In everyday life, signifiers are nearly all dependent on bourgeois ideology, anonymised in the form of myth. They carry a particular perspective on humanity’s relationship to the world which comes from the bourgeoisie. Bourgeois norms are wrongly viewed as those of natural order. Bourgeois man seems to be eternal man. This is partly because these norms are practiced nationwide, and come to seem self-evident.

For example, today’s petty-bourgeoisie (think Daily Mail readers) are attached to bourgeois norms from sixty years ago, or over a century ago – ideas of self-abnegation, explicit authoritarianism, hatred of nonconformity and strict moral regulation.

Robinson unwittingly perpetrates a myth here: "think Daily Mail readers". He is reading the myth himself with us as the audience consuming the 'fact' that Daily Mail readers are all attached to bourgeoisie norms.
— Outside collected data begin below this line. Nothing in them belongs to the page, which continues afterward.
-- ==== Sys2Proof/Decode.lean ====
section
/-!
DEFINITION. The decoder and the encoder, both written from R155 and R162 to R167.  A word that names no instruction is rejected by the name
of the case of R167 that holds.
-/

namespace Sys2Proof

/-- The four cases of R167, and a list of bytes too short to hold a word (R162). -/
inductive Reject where
  | reservedMajor
  | unassigned
  | mustBeZero
  | limits
  | short
deriving DecidableEq, Repr

/-- What the decoder answers. -/
inductive Decoded where
  | ok (i : Instr)
  | reject (r : Reject)
deriving DecidableEq, Repr

/-- Bits [lo + n - 1 : lo] of a word. -/
def fld (w : Word) (lo n : Nat) : BitVec n := w.extractLsb' lo n

/-- The answer for an instruction, tested against the limits of R165 and R166. -/
def accept (i : Instr) : Decoded := if i.wellFormed then .ok i else .reject .limits

/-- The answer where a field must hold a code that the map assigns. -/
def ofOption {α : Type} (c : Option α) (f : α → Instr) : Decoded :=
  match c with
  | some a => accept (f a)
  | none => .reject .limits

/-- The answer where must-be-zero bits are tested first (R155, R165). -/
def mbz (zero : Bool) (d : Decoded) : Decoded := if zero then d else .reject .mustBeZero

/-- The element type of a code; codes 12 to 15 are unassigned (R166). -/
def VTy.ofCode (c : BitVec 4) : Option VTy :=
  match c.toNat with
  | 0 => some .f64 | 1 => some .f32 | 2 => some .bf16 | 3 => some .f16
  | 4 => some .i8 | 5 => some .i16 | 6 => some .i32 | 7 => some .i64
  | 8 => some .n8 | 9 => some .n16 | 10 => some .n32 | 11 => some .n64
  | _ => none

/-- The code of an element type (R166). -/
def VTy.code : VTy → BitVec 4
  | .f64 => 0 | .f32 => 1 | .bf16 => 2 | .f16 => 3
  | .i8 => 4 | .i16 => 5 | .i32 => 6 | .i64 => 7
  | .n8 => 8 | .n16 => 9 | .n32 => 10 | .n64 => 11

/-- The element size of a code of E (R165). -/
def ESize.ofCode (c : BitVec 2) : ESize :=
  match c.toNat with
  | 0 => .b | 1 => .h | 2 => .w | _ => .d

/-- The code of an element size. -/
def ESize.code : ESize → BitVec 2
  | .b => 0 | .h => 1 | .w => 2 | .d => 3

/-- The ordering of a code (R165). -/
def Order.ofCode (c : BitVec 2) : Order :=
  match c.toNat with
  | 0 => .rlx | 1 => .acq | 2 => .rel | _ => .ar

/-- The code of an ordering. -/
def Order.code : Order → BitVec 2
  | .rlx => 0 | .acq => 1 | .rel => 2 | .ar => 3

/-- The condition of a code of BCB; codes above 5 are refused (R167). -/
def Cond.ofCode (c : BitVec 5) : Option Cond :=
  match c.toNat with
  | 0 => some .eqz | 1 => some .nez | 2 => some .ltz | 3 => some .gez | 4 => some .gtz | 5 => some .lez
  | _ => none

/-- The code of a condition. -/
def Cond.code : Cond → BitVec 5
  | .eqz => 0 | .nez => 1 | .ltz => 2 | .gez => 3 | .gtz => 4 | .lez => 5

/-- The input format of a value of F (R165). -/
def MmaFmt.ofCode (c : BitVec 4) : Option MmaFmt :=
  match c.toNat with
  | 0 => some .fp64 | 1 => some .fp32 | 2 => some .bf16 | 3 => some .fp16 | 4 => some .tag
  | _ => none

/-- The value of F of an input format. -/
def MmaFmt.code : MmaFmt → BitVec 4
  | .fp64 => 0 | .fp32 => 1 | .bf16 => 2 | .fp16 => 3 | .tag => 4

/-- The output format of a value of F (R165). -/
def AccFmt.ofCode (c : BitVec 4) : Option AccFmt :=
  match c.toNat with
  | 0 => some .fp64 | 1 => some .fp32 | 2 => some .bf16 | 3 => some .fp16 | 4 => some .i32
  | _ => none

/-- The value of F of an output format. -/
def AccFmt.code : AccFmt → BitVec 4
  | .fp64 => 0 | .fp32 => 1 | .bf16 => 2 | .fp16 => 3 | .i32 => 4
It is a function of Barthes theory that it it is not specifically an anti capitalist theory but any form of dogma, including, for example, socialist dogma (the most explicit of all) and religion.

Today’s bourgeoisie are smarter – they’ve moved on to new forms of managerialism which seek to shape environments, produce compliance through micro-management and graded rewards and punishments, and command in a way which seems inclusive, while making their own framing role unconditional and invisible.




This is a really good point: the idea that our control mechanisms have morphed into something more subtle.